YÜZÜ KARA OLANIN ELİ KARA ÇALAR
Kemal Burkay
03 Şubat 2012 Cuma 00:16
Türkiye’de 30-40 yıl öncesi en önemli yarılma sağ-sol’du. Şimdi ise bu yarılma kalmamış, sosyalist sistem yıkıldıktan ve özellikle bu ülkede solcuların birçoğu havlu attıktan, kalan örgütler de marjinal hale geldikten sonra sağ sol çatışması tavsamış. Ama bu kez başka şiddetli yarılmalar var, nerdeyse her önemli konuda: Türk-Kürt, Alevi-Sünni, laik-dindar, vb...
Benim yurda dönüşüm de toplumda küçük ölçekte bir yarılmaya yol açtı: Dost ve arkadaşlarım gibi birçok iyi niyetli, barışsever insan buna sevindiler, bana kucak açtılar, kitlesel biçimde karşılayıp bağırlarına bastılar ve bu durum birkaç aydır sürdürdüğüm geziler nedeniyle ülkenin çeşitli yerlerinde kendini tekrarlıyor. Öte yandan bir kesim dönüşümü daha baştan kuşkuyla, kaygıyla karşıladı, bunu bir AKP projesi gibi sunmaya çalıştılar.
Okurlarım hatırlarlar, yurda döndükten sonra yazdığım “31 yıl sonra, yurt içinden” başlıklı yazımda bu duruma değinmiştim. Söz konusu yazıyı da bu yazımın altına alıyorum; onu okumamış olan okurlarımın bilgisine sunmak, okumuş olanların ise isterlerse, bir kez daha göz gezdirip hafızalarını tazeleyebilmeleri için.
Aslında bu yazıda söylenmesi gereken her şey söylenmiştir. Bu yazıdan ve o dönemde verdiğim tüm mesajlardan anlaşılacağı üzere benim derdim PKK veya Öcalan değil. Bu yaştan sonra başkalarıyla bölüşmek için çekişeceğim herhangi bir post hırsım da yok. Ne belediye başkanı olma derdim var, ne milletvekili ya da bakan... Olsa geçmişte olurdu. Oysa geçmişte de böyle şeyleri, birçoklarının uğruna -onurları dahil- pek çok şey verdiği postu da parayı da ayağımla ittim.
Peki niye döndüm? Ben, söz konusu yazımda da belirttiğim gibi, hem ülkemi özlediğim ve buna fırsat çıktığı için döndüm -koşulları olsa daha yurtdışına çıktığım ilk yıl, yani 1980’de dönerdim- hem de, Kürt halkının özgürlüğünü de kapsayan demokrasi ve barış mücadelesine destek vermek için geldim.

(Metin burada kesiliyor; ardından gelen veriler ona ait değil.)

/-- Steer the n bytes at an address for a lane of a group: none is ACCESS_VIOLATION (R187 to R189, R361). -/
def State.locate (s : State) (g : Group) (lane addr n : Nat) (k : Acc) : Option Where :=
  let cr := s.crew g.crew
  let lo := bits addr 54 0
  if bits addr 62 55 != 0 then none
  else if bit addr 63 then
    let w := bits addr 54 47
    let off := bits addr 46 0
    match (s.vf (ctxVf g.ctx)).windows.find w with
    | some win =>
      if k != .tagLoad && k != .tagStore && windowAllows win (s.ctx g.ctx).asid off n k then some (.fabric w off)
      else none
    | none => none
  else if 0x7FF00000000000 ≤ lo && lo < 0x80000000000000 then
    let off := lo - 0x7FF00000000000
    if off + n ≤ 0x100000 then
      if off + n ≤ cr.params.scratch then some (.scratch g.core (cr.sbase + off)) else none
    else if 0x800000 ≤ off && off + n ≤ 0x1000000 then
      let i := (off - 0x800000) / 2 ^ 20
      let o := off % 2 ^ 20
      let peer := if i == g.core % 8 then some cr else s.peerCrew cr i
      match peer with
      | some p => if o + n ≤ p.params.scratch then some (.scratch p.core (p.sbase + o)) else none
      | none => none
    else none
  else if 0x7FE00000000000 ≤ lo && lo < 0x7FF00000000000 then
    let o := lo - 0x7FE00000000000
    if k == .tagLoad || k == .tagStore then none
    else if o + n ≤ 16384 then
      let base := cr.params.stack.toNat + 2 ^ 21 * cr.params.groups * cr.idx
      let va := base + 16384 * (128 * g.idx + lane) + o
      if va < 2 ^ 55 then some (.virt va) else none
    else none
  else if k == .tagLoad || k == .tagStore then none
  else if lo + n ≤ 0x7FE00000000000 || 0x80000000000000 ≤ lo then some (.virt lo)
  else none

/-! ### Range locks (R202 to R204) -/

/-- Two inclusive ranges overlap. -/
def overlap (a b : Nat × Nat) : Bool := a.1 ≤ b.2 && b.1 ≤ a.2

/-- An optional range overlaps a range of a space. -/
def overlapO (a : Option (Space × Nat × Nat)) (sp : Space) (b : Nat × Nat) : Bool :=
  match a with
  | some (s, r) => s == sp && overlap r b
  | none => false

/-- The table, space and byte range that a lane access is checked against (R204). -/
def lockPlace (g : Group) (n : Nat) : Where → Nat × Space × (Nat × Nat)
  | .scratch core off => (core, .scratch core, (off, off + n - 1))
  | .virt va => (g.core, .local g.ctx, (va, va + n - 1))
  | .fabric w off => (g.core, .fabric g.ctx, (w * 2 ^ 47 + off, w * 2 ^ 47 + off + n - 1))

/-- A lane access conflicts with an entry of its table (R204). -/
def State.lockHit (s : State) (g : Group) (w : Where) (n : Nat) (k : Acc) : Bool :=
  let (core, sp, r) := lockPlace g n w
  (s.core core).locks.any fun l =>
    overlapO l.dst sp r || (k.locksAsStore && overlapO l.src sp r)

/-! ### Stage 2 (R350, R352, R353, R396) -/

/-- No memory answers at a physical address: its channel is absent, or its die has lost its management core (R19, R428). -/
def State.noMemory (s : State) (pa : Nat) : Bool :=
  s.absent.contains (Config.channelOf pa) || (pa < 2 ^ 44 && (vecGet s.dies (pa / 2 ^ 36 / 3) {}).failed)

/-- What keeps a line of memory from being read or merged: its channel is disabled, its check fails, or its cache row is
uncorrectable (R421 to R423, R428). -/
def State.lineFault (s : State) (pa : Nat) : Option Cause :=
  if s.noMemory pa then some .memoryUnavailable
  else if s.badLines.contains (pa / 64) then some .integrity
  else if s.deadLines.contains (pa / 64) then some .uncorrectable
  else none

/-- What one table entry says. -/
inductive Ent where
  | invalid
  | malformed
  | table (oa : Nat)
  | leaf (oa : Nat)
  | away
  deriving DecidableEq, Repr

/-- Output address bits 54:16 of an entry. -/
def entOA (e : Nat) : Nat := bits e 54 16 * 65536

/-- A physical range of 2^sh bytes lies in the regions listed. -/
def inRegions (rs : List Nat) (pa sh : Nat) : Bool :=
  if sh ≤ 30 then rs.contains (pa / 2 ^ 30)
  else (List.range (2 ^ (sh - 30))).all fun i => rs.contains (pa / 2 ^ 30 + i)

/-- Read a stage-2 entry at the level whose index starts at bit sh (R352, R353). -/
def s2Ent (s : State) (v : VF) (sh e : Nat) : Ent :=
  let ty := bits e 1 0
  let own := bits e 7 6
  let oa := entOA e
  let leaf := ty == 1 || ty == 3
  if ty == 0 then .invalid
  else if bits e 63 55 != 0 || bits e 15 8 != 0 then .malformed
  else if (sh == 16 && ty != 3) || (sh != 16 && ty == 3) then .malformed
  else if bit e 3 && !bit e 2 then .malformed
  else if own == 3 || (own != 0 && ty == 2) then .malformed
  else if own != 0 then (if v.mig.isSome then .away else .malformed)
  else if leaf then
    if oa % 2 ^ sh != 0 then .malformed
    else if inRegions v.regions oa sh then .leaf oa
    else if inRegions v.saveRegions oa sh && bits e 5 2 == 0 then .leaf oa
    else .malformed
  else if inRegions s.fwRegions oa 16 then .table oa
  else .malformed

/-- The end of a stage-2 walk: a physical address with its permissions, a miss with its REASON (R358; 3 stands for a page
that a migration holds, R408), or a failed line check on the way (R422). -/
inductive S2 where
  | ok (pa : Nat) (entry : Nat) (path : List WalkEntry)
  | miss (page reason : Nat)
  | lost (c : Cause) (pa : Nat)
  deriving DecidableEq, Repr

/-- A table entry as a walk reads it: from memory, or as a walker still holds it (R357, R363; log 9). -/
def State.walkWord (s : State) (w : WalkEntry) : WalkEntry :=
  let fresh := { w with value := Memory.readN s.mem w.addr 8 }
  match s.walks.find? fun o => { o with value := 0 } == { w with value := 0 } with
  | some o => if o.value != fresh.value && Config.keepCached s.tick then o else fresh
  | none => fresh

/-- Walk stage 2 of a virtual function from a table base over the levels still to come, `path` the entries read before
(R350). -/
def s2Walk (s : State) (n : Nat) (v : VF) (ipa : Nat) : List Nat → Nat → List WalkEntry → S2
  | [], _, _ => .miss (ipa / 65536) 2
  | sh :: rest, base, path =>
    let at8 := base + 8 * (ipa / 2 ^ sh % 8192)
    match s.lineFault at8 with
    | some c => .lost c at8
    | none =>
      let w := s.walkWord { stage := 2, vf := n, sh, part := ipa / 2 ^ sh, addr := at8, value := 0 }
      let e := w.value
      match s2Ent s v sh e with
      | .invalid => .miss (ipa / 65536) 0
      | .malformed => .miss (ipa / 65536) 2
      | .away => .miss (ipa / 65536) 3
      | .table oa => s2Walk s n v ipa rest oa (path ++ [w])
      | .leaf oa => .ok (oa + ipa % 2 ^ sh) e (path ++ [w])

/-- Stage 2 of an intermediate address of a virtual function. -/
def State.stage2 (s : State) (n ipa : Nat) : S2 := s2Walk s n (s.vf n) ipa [42, 29, 16] (s.vf n).s2root.toNat []

/-! ### Both stages (R351, R354, R356, R357) -/

/-- The end of a translation. -/
inductive Tr where
  | ok (e : TlbEntry)
  | cause (c : Cause)
  /-- A stage-2 miss; `table` when a page-table read met it; the offset in the page of the lowest faulting byte. -/
  | miss (h : Held) (table : Bool) (off : Nat)
  | lost (c : Cause) (pa : Nat)
  deriving DecidableEq, Repr

/-- The permissions of an entry allow a kind of access at a level. -/
def allows (ul x w r : Bool) (k : Acc) (lev : Priv) : Bool :=
  (lev != .l || ul) && (!k.reads || r) && (!k.writes || w) && (k != .fetch || x)

/-- Read a stage-1 entry (R351, R353). -/
def s1Ent (sh e : Nat) : Ent :=
  let ty := bits e 1 0
  if ty == 0 then .invalid
  else if bits e 63 55 != 0 || bits e 15 6 != 0 then .malformed
  else if (sh == 16 && ty != 3) || (sh != 16 && ty == 3) then .malformed
  else if bit e 3 && !bit e 2 then .malformed
  else if ty == 2 then .table (entOA e)
  else if entOA e % 2 ^ sh != 0 then .malformed
  else .leaf (entOA e)

/-- Walk stage 1 over the levels still to come, each table address through stage 2 (R356). -/
def s1Walk (s : State) (vfn : Nat) (asid : BitVec 16) (va : Nat) (k : Acc) (lev : Priv) :
    List Nat → Nat → List WalkEntry → Tr
  | [], _, _ => .cause .accessViolation
  | sh :: rest, base, path =>
    let ia := base + 8 * (va / 2 ^ sh % 8192)
    match s.stage2 vfn ia with
    | .miss p r => .miss ⟨vfn, p, r⟩ true (ia % 65536)
    | .lost c a => .lost c a
    | .ok pa e2 p2 =>
      if !bit e2 2 then .miss ⟨vfn, ia / 65536, 1⟩ true (ia % 65536)
      else match s.lineFault pa with
      | some c => .lost c pa
      | none =>
        let w := s.walkWord { stage := 1, vf := vfn, asid, sh, part := va / 2 ^ sh, addr := pa, value := 0 }
        let e := w.value
        let path := path ++ p2 ++ [w]
        match s1Ent sh e with
        | .invalid => .cause .pageNotPresent
        | .malformed => .cause .accessViolation
        | .away => .cause .accessViolation
        | .table oa => s1Walk s vfn asid va k lev rest oa path
        | .leaf oa =>
          if !allows (bit e 5) (bit e 4) (bit e 3) (bit e 2) k lev then .cause .accessViolation
          else
            let ipa := oa + va % 2 ^ sh
            match s.stage2 vfn ipa with
            | .miss p r => .miss ⟨vfn, p, r⟩ false (va % 65536)
            | .lost c a => .lost c a
            | .ok pa e2 p2 =>
              if !allows true (bit e2 4) (bit e2 3) (bit e2 2) k lev then .miss ⟨vfn, ipa / 65536, 1⟩ false (va % 65536)
              else .ok { vf := vfn, asid, vpage := va / 65536, ipage := ipa / 65536, ppage := pa / 65536
                         ul := bit e 5, x := bit e 4 && bit e2 4, w := bit e 3 && bit e2 3, r := bit e 2 && bit e2 2
                         sh, path := path ++ p2 }

/-- The cached translation of a virtual page. -/
def State.cached (s : State) (vfn : Nat) (asid : BitVec 16) (vpage : Nat) : Option TlbEntry :=
  s.tlb.find? fun e => e.vf == vfn && e.asid == asid && e.vpage == vpage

Ama yeminli muarızlarım orada durmadılar. Bana ilişkin haksız suçlamaların dozunu zaman içinde giderek arttırdılar, yalan, iftira ve tahdit ile de besleyerek tam bir linçe dönüştürdüler. İşaret fişeğini önce PKK’nın dağdaki komutanı ve kendisini yakından tanıyanlarca öteden beri derin devletin adamı olarak bilinen Duran Kalkan başlattı. Ardından sıraya dizilmiş gibi Murat Karayılan, Cemil Bayık geldi. Bunu Özgür Politika ve Özgür Gündemdeki öteki PKK kalemşorları, devşirmeler izledi... Daha bir yıldır siyaset sahnesine çıkmış bazı nevzuhur eşhas bu kervana eklendi. Fırat Haber Ajansı (ANF) denen ajans ise bu linç eyleminin koordinasyonunu yapıyor.
Bu durumda susmak olmaz, bu baylara tek tek cevap vermesem de onlar toplu bir cevabı hak ettiler.
Linç güruhunun derdi nedir? Tezlerinden biri, başlıcası, benim AK Parti’nin politikalarına destek vermek için döndüğümdür, hatta AK Parti’nin beni getirttiğidir. Öncelikle bu konu üstünde duralım:
Beni AK Parti mi getirtti? Dönüşüm bir AK Parti Projesi midir?
Ben 31 yıldır yurtdışında yaşamak zorunda kalan bir Kürt siyaset adamı ve şairim. Darbenin ayak seslerinin geldiği günlerde yurttan ayrıldım, darbe olunca da dönemedim. 31 yıl süreyle yurtdışında arkadaşlarımla birlikte Cunta’ya ve onun oluşturduğu faşizan sisteme karşı aralıksız mücadele ettim, demokrasi güçlerine destek verdim, Kürt sorununu uluslararası platformlarda dile getirdim ve çözümü için çaba gösterdim. Bu yüzden faşist çevrelerce PKK’dan daha tehlikeli ilan edildik, yoldaşlarım vuruldular (hem de PKK eliyle), ben de nice tehdide hedef oldum. Benim durumumda biri, zaten doğal olarak yurduna dönmek istemez mi? Yurtdışındaki siyasi mültecilerin tamamı bunu düşünmez ve istemezler mi?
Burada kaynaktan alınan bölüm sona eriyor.